RRFW Riverwire - Watering at Granite Camp Restoration Site 

November 1, 2013

Grand Canyon National Park implemented the Granite Camp Pilot Stewardship Project during the summer of 2012 with uncertainty about the potential for success and how the greater river community would perceive and become involved in the project. Granite Camp is located on river left at 93.9 Mile at the top of Granite Rapid.

During the first year, over 100 volunteers on NPS, commercial and self-guided river and backpacking trips removed tamarisk trees, planted native plants and/or spent an hour watering the plants in the blazing hot sun. Once again, the river community has demonstrated its incredible passion for the canyon. Grand Canyon National Park thanks everyone who participated in the project and contributed to its success; it would not have been possible without the support of the entire community. Over 20 self-guided river trips stopped and watered the site this summer!

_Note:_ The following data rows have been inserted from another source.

@[simp] theorem setLead_pending : (setLead st r s).pending = s.pending := rfl
@[simp] theorem setLead_now : (setLead st r s).now = s.now := rfl
@[simp] theorem setLead_identity : (setLead st r s).identity = s.identity := rfl
@[simp] theorem setLead_supplyLow : (setLead st r s).supplyLow = s.supplyLow := rfl
@[simp] theorem setLead_pu1 : (setLead st r s).pu1 = s.pu1 := rfl
@[simp] theorem setLead_pu2 : (setLead st r s).pu2 = s.pu2 := rfl
@[simp] theorem setLead_puC : (setLead st r s).puC = s.puC := rfl
@[simp] theorem setLead_end1 : (setLead st r s).end1 = s.end1 := rfl
@[simp] theorem setLead_end2 : (setLead st r s).end2 = s.end2 := rfl
@[simp] theorem setLead_cab : (setLead st r s).cab = s.cab := rfl
@[simp] theorem setLead_directionErrors : (setLead st r s).directionErrors = s.directionErrors := rfl
@[simp] theorem setLead_cabRefusals : (setLead st r s).cabRefusals = s.cabRefusals := rfl
@[simp] theorem setLead_consist : (setLead st r s).consist = s.consist := rfl
@[simp] theorem setLead_survey : (setLead st r s).survey = s.survey := rfl
@[simp] theorem setLead_seq : (setLead st r s).seq = s.seq := rfl
@[simp] theorem setLead_orders : (setLead st r s).orders = s.orders := rfl
@[simp] theorem setLead_dispatch : (setLead st r s).dispatch = s.dispatch := rfl
@[simp] theorem setLead_doors : (setLead st r s).doors = s.doors := rfl
@[simp] theorem setLead_heat : (setLead st r s).heat = s.heat := rfl
@[simp] theorem setLead_inputs : (setLead st r s).inputs = s.inputs := rfl
@[simp] theorem setLead_events : (setLead st r s).events = s.events := rfl
@[simp] theorem setLead_items : (setLead st r s).items = s.items := rfl
@[simp] theorem setLead_mgmt : (setLead st r s).mgmt = s.mgmt := rfl

end setLead

/-! ### A part reads after its own update -/

@[simp] theorem port_setPort (s : State) (p : Port) (u : PortUnit) : (s.setPort p u).port p = u := by
  rcases p with (_ | _) | _ <;> rfl

/-- Another port's unit is not touched. -/
theorem port_setPort_ne (s : State) {p q : Port} (u : PortUnit) (h : q ≠ p) : (s.setPort p u).port q = s.port q := by
  rcases p with (_ | _) | _ <;> rcases q with (_ | _) | _ <;> first | rfl | exact absurd rfl h

@[simp] theorem setPort_setPort (s : State) (p : Port) (u v : PortUnit) :
    (s.setPort p u).setPort p v = s.setPort p v := by
  rcases p with (_ | _) | _ <;> rfl

@[simp] theorem setPort_port (s : State) (p : Port) : s.setPort p (s.port p) = s := by
  rcases p with (_ | _) | _ <;> rfl

@[simp] theorem endUnit_setEnd (s : State) (e : End) (u : EndUnit) : (s.setEnd e u).endUnit e = u := by
  cases e <;> rfl

/-- The other end's unit is not touched. -/
theorem endUnit_setEnd_ne (s : State) {e f : End} (u : EndUnit) (h : f ≠ e) :
    (s.setEnd e u).endUnit f = s.endUnit f := by
  cases e <;> cases f <;> first | rfl | exact absurd rfl h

With the help of numerous volunteers, the park planted a total of 662 native plants in the camp this year (123 trees, 244 shrubs, and 295 grasses). There were some challenges- the fluctuating water levels washed away some of the grasses, sedges and coyote willow and only half of the Goodding’s willow and cottonwood pole plantings survived. 

According Grand Canyon National Park plant biologist Melissa McMaster, this is a pilot project, and the park has learned many lessons and had some great successes! McMaster noted “We had very high survival for all of the other native plant species: the datura are poised to take over the site and the mesquite grew almost an inch a week during the summer. The Goodding’s willow and cottonwoods that were planted near the river camp that did not survive the summer will be replaced in November 2013 with the goal of continuing to create shade and habitat on the upper end of the camp.”

Biologists plan to keep watering for one more year to get the plants fully established, and they need to track the number of times the site gets watered so they can use the data to develop plans for future restoration projects. This year, there will be an ammo can on site (next to the sign) and when river runners water, they can just write their names down in the notebook; no more trying to remember to send an email after a trip.

This past summer it took about an hour for a full river trip to water the entire site and the park anticipates about the same, maybe a little less, this coming year. “It is a great way to engage and inspire your trip!” says McMaster.

If you are interested in watering on your trip, email [email protected] and she will provide you with instructions, a map and gratitude. You may also reach her by phone at 928-638-7465.

McMaster would like to thank all who participated in the project this year and she looks forward to working with even more self-guided river runners in the future!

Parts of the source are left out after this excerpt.